Writer's picture: Ioannis SegounisIoannis Segounis

Originally Published: Summer 2016, "The Journal of Performance Measurement"



Introduction


The performance industry has evolved considerably over the past decades. Concepts such as performance calculation, presentation, evaluation and attribution have become more complicated than ever. This is due to a changing investment industry, which has evolved from one mostly focused on traditional investment strategies to one with many complex alternatives.


Despite progress, the investment performance practice remains at its infancy. Department heads such as Chief Risk Officer and Chief Compliance Officer are common place nowadays in most large investment firms but performance lags behind and the question asked should be: “why?”


Is it a lack of education or expertise?
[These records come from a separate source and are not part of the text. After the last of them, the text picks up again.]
/-- PORT_RESET: the configuration space is reset and Bus Master Enable returns to 0; an FLR is recorded; PERST#, a hot reset or an FLR retrains the link (Table 15.1),
and PERST# or a hot reset also loses the HDM decoder. -/
def execPortReset (p : Port) (kind : PortResetKind) (s : State) : Out :=
  .next (
    let q := p.val
    let s1 := s.setPort q { s.port q with bme := false, cfg := [] }
    match kind with
    | .d3hot => s1
    | .flr => (s1.setF F.prtStat_FLR 1 q).portDown q
    | .perst => (s1.setF F.prtLink_HDM 0 q).portDown q
    | .hotReset => (s1.setF F.prtLink_HDM 0 q).portDown q)

end Sys2Proof.Machine
end

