/-- DATA_FLIT (R269, R270): FEC, CRC, TYPE and SEQ are checked; the packets, the ACK and the credits of an accepted flit are taken. -/
def execDataFlit (k : LinkNo) (fl : DataFlit) (err : LineErrors) (s : State) : Out :=
  .next (if !s.linkActive k.val then s
    else match fecPass err with
      | none => s.discardFlit k.val
      | some fixed =>
        let s1 := if fixed then s.countF F.tchLinkErr_CORR 1 k.val else s
        let l := s1.link k.val
        if fl.typ = 3 ∨ err.crc.toNat ≠ flitCrc (flitHeader fl) fl.body ∨ fl.seq.toNat ≠ (l.ack + 1) % 2048 then s1.discardFlit k.val
        else
          let c := fl.crVc.val * 2 + fl.crDl.val
          let s2 := s1.setLink k.val { l with
            ack := fl.seq.toNat, nak := false, credits := Tab.set (fun _ => 0) l.credits c (Tab.get (fun _ => 0) l.credits c + fl.crCount.val) }
          let s3 := s2.rxPush k.val (fl.vc.val * 2 + fl.dl.val) fl.packets
          (s3.linkAckNak k.val fl.ack.toNat fl.nak).linkTurn k.val)

/-- IDLE_FLIT (R269): ACK and NAK; its body is zero. -/
def execIdleFlit (k : LinkNo) (ack : BitVec 11) (nak : Bool) (seq : BitVec 11) (err : LineErrors) (s : State) : Out :=
  .next (if !s.linkActive k.val then s
    else match fecPass err with
      | none => s.discardFlit k.val
      | some fixed =>
        let s1 := if fixed then s.countF F.tchLinkErr_CORR 1 k.val else s
        if err.crc.toNat ≠ flitCrc (idleHeader seq.toNat ack.toNat nak) (List.replicate 248 0) then s1.discardFlit k.val
        else (s1.linkAckNak k.val ack.toNat nak).linkTurn k.val)

/-- TIME_PACKET: this side sends its Hub timestamp on VC 2, and the partner's has come (R268). -/
def execTimePacket (k : LinkNo) (_stamp : DWord) (s : State) : Out :=
  .next (if !s.linkActive k.val then s
    else
      let u := BitVec.ofNat 8 (s.getF F.tchUnit_UNIT)
      let s1 := s.linkPost k.val 4
        { dstUnit := BitVec.ofNat 8 (s.getF F.tchLinkStat_PEER_UNIT k.val), srcUnit := u, kind := 1, op := .posted,
          src := BitVec.ofNat 24 (Agent.edge (k.val / 2)).node24, tag := 0, addr := 0, data := bytesLE 8 s.now }
      s1.timeFrom k.val)

/-- PEER_REGISTER_READ: the Hub's read of the partner's `TCH_LINK_STAT` goes out and `v` is its answer (R268). -/
def execPeerRegisterRead (k : LinkNo) (v : DWord) (s : State) : Out :=
  .next (if !s.linkActive k.val then s
    else
      let s1 := s.linkPost k.val 6
        { dstUnit := BitVec.ofNat 8 (s.getF F.tchLinkStat_PEER_UNIT k.val), srcUnit := BitVec.ofNat 8 (s.getF F.tchUnit_UNIT), kind := 2,
          op := .maintRead, src := BitVec.ofNat 24 Agent.hub.node24, tag := 0,
          addr := BitVec.ofNat 48 (Reg.tchLinkStat.offset (s.getF F.tchLinkStat_PEER_LINK k.val) 0) }
      s1.setReg .tchLinkPeer k.val 0 0 v.toNat)

/-- REMOTE_REQUEST: a request of another unit at the destination edge die of link `k`. -/
def execRemoteRequest (k : LinkNo) (r : LinkPkt) (s : State) : Out :=
  .next (if s.linkActive k.val then s.remoteReq k.val 0 r else s)

/-- LINK_LOST_POISON: within 10 µs of leaving ACTIVE, the requests not seen answered are answered poisoned (R276). -/
def execLinkLostPoison (k : LinkNo) (s : State) : Out :=
  .next (
    let l := s.link k.val
    let s1 := s.setLink k.val { l with lost := [] }
    l.lost.foldl (fun s x =>
      let wr := x.pkt.op == .write || x.pkt.op == .posted
      (s.countF F.tchLinkErr_LOST 1 k.val).respond x.pkt (if wr then .writeAck else .readData) .poison [] true false) s1)

/-! ### Register writes (R273, R274, R277, R278) -/

/-- A TCH_ write was refused. -/
def State.tchRefuse (s : State) : State := s.setF F.tchStat_REFUSED 1

/-- A write of `TCH_UNIT` is refused. -/
def State.unitRefused (s : State) (v : Nat) : Bool :=
  let old := s.reg .tchUnit 0 0 0
  let topo := bitsOf v 8 2
  let g := bitsOf v 18 5
  let units := if topo = 1 then (bitsOf v 10 4 + 1) * (bitsOf v 14 4 + 1) else g
  let changed := bitsOf v 0 23 != bitsOf old 0 23 || bitsOf v 32 32 != bitsOf old 32 32
  (changed && (upTo 16).any fun k => s.flag F.tchLinkCtrl_EN k) || topo == 3 || (topo == 2 && !([2, 3, 5, 9, 17].contains g))
    || (topo != 0 && decide (units ≤ bitsOf v 0 8))

/-- A write of `TCH_UNIT`. -/
def State.tchUnitWrite (s : State) (v : Nat) : State :=
  if s.unitRefused v then s.tchRefuse
  else s.setReg .tchUnit 0 0 0 (putBits (putBits v 23 1 0) 26 6 0)

/-- A GiB range lies in 0 to 575 and holds no system region (R273, R166). -/
def gibGood (base size : Nat) : Bool :=
  size != 0 && decide (base + size ≤ 576) && !((upTo size).any fun i => (base + i) % 36 == 35)

/-- A write of `TCH_RAP[j]` is refused. -/
def State.apertureRefused (s : State) (j v : Nat) : Bool :=
  let lb := bitsOf v 16 10
  let sz := bitsOf v 26 10
  let clash := (upTo 16).any fun i => i != j && s.flag F.tchRap_EN i && decide (lb < s.getF F.tchRap_LBASE i + s.getF F.tchRap_SIZE i)
    && decide (s.getF F.tchRap_LBASE i < lb + sz)
  bitsOf v 0 1 == 1 && (s.flag F.tchRap_EN j || bitsOf v 8 8 == s.getF F.tchUnit_UNIT || !gibGood lb sz || !gibGood (bitsOf v 36 10) sz || clash)

/-- A write of `TCH_RAP[j]`. -/
def State.apertureWrite (s : State) (j v : Nat) : State :=
  if s.apertureRefused j v then s.tchRefuse
  else s.setReg .tchRap j 0 0 (putBits (bitsOf v 0 46) 1 7 0)

/-- A write of `TCH_EXP[j]` is refused. -/
def exportRefused (v : Nat) : Bool := bitsOf v 0 1 == 1 && !gibGood (bitsOf v 16 10) (bitsOf v 26 10)

/-- A write of `TCH_EXP[j]`. -/
def State.exportWrite (s : State) (j v : Nat) : State :=
  if exportRefused v then s.tchRefuse
  else s.setReg .tchExp j 0 0 (putBits (bitsOf v 0 36) 5 3 0)

/-- A write of `TCH_LINK_CTRL[k]`. -/
def State.linkCtrl (s : State) (k v : Nat) : State :=
  let s1 := if bitsOf v 3 1 = 1 then s.setReg .tchLinkErr k 0 0 0 else s
  let s2 := (s1.setF F.tchLinkCtrl_ALLOW_X8 (bitsOf v 2 1) k).setF F.tchLinkCtrl_EN (bitsOf v 0 1) k
  let s3 :=
    if bitsOf v 0 1 = 0 then (if s2.getF F.tchLinkStat_STATE k = 0 then s2 else s2.linkOff k)
    else if s.flag F.tchLinkCtrl_EN k then s2 else s2.linkStart k
  if bitsOf v 1 1 = 1 then s3.linkRetrain k else s3

/-- A write of `TCH_LINK_INJECT[k]`. SYM acts on the next codeword, an IDLE flit's on an ACTIVE link where nothing waits to be sent. -/
def State.linkInject (s : State) (k v : Nat) : State :=
  let l := s.link k
  let s1 := s.setLink k { l with
    sym := l.sym || bitsOf v 0 1 == 1, uncorr := l.uncorr || bitsOf v 1 1 == 1, crc := l.crc || bitsOf v 2 1 == 1,
    quiet := l.quiet || bitsOf v 3 1 == 1 }
  if (s1.link k).sym && s1.linkActive k then s1.sendIdle k else s1

/-- CLEAR of `TCH_STAT`. -/
def State.tchStatClear (s : State) : State := (s.setF F.tchStat_NOROUTE 0).setF F.tchStat_EXP_DENY 0

end Sys2Proof.Machine
end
No, not at all. Performance has come a long way in the academic space and specialists in this field are the best positioned to be able to thoroughly evaluate the related results. The CFA Institute has developed a designation focused on performance, the CIPM (Certificate in Investment Performance Measurement) that consolidates industry academia in the area of performance and provides a unique training ground not available anywhere else.


Is it because the front office too often controls the aspect of returns? Perhaps, given that portfolio management professionals are greatly pressured as their professional identity is heavily associated to the performance that they generate. While the front office may not have issues with a Chief Risk Officer (CRO) and Chief Compliance Officer (CCO), the area of performance receives pushback to have a position of equal stature because it is tied so much to personal (and even firm-wide) remuneration. This pushback is naïve thinking. Sure, bonuses may benefit in the short term under the current non-Chief Performance Officer structure but in the long-run firms are missing out on greater gains. The following article will provide a framework for the advocacy of the Chief Performance Officer (CPO) role.


Why the current structure is not optimal


Front Office


Although many performance departments are independent of the front office, in far too many cases the firm’s final evaluation is dependent on the front office’s analysis and judgement. Meaning, the numbers calculated may have been vetted by the performance team but the interpretation of those numbers are still kept in the hands of Chief Investment Officers (CIOs) and Portfolio Managers (PMs). The issue with this practice is the lack of objectivity, independence and victim to various biases resulting in minimal benefits to investors and managers for that matter. How does it impact both stakeholders, it does so by holding on to alpha pretenders and failing to recognize alpha generators.


What most firms and investors fail to realize is the significance of the impact biases tend to have on performance. Many times managers will go out of their way to look for and accept only data that supports their story. They will avoid any other data that may contradict their story. These biases are referred to as “confirmation bias” and “biased assimilation”, respectively. Imagine big pharma using protocol that only looks at positive test results and avoids all the negative ones. How many bad drugs would we have out there today? It would end that firm’s business immediately. In the investment industry the opposite is true.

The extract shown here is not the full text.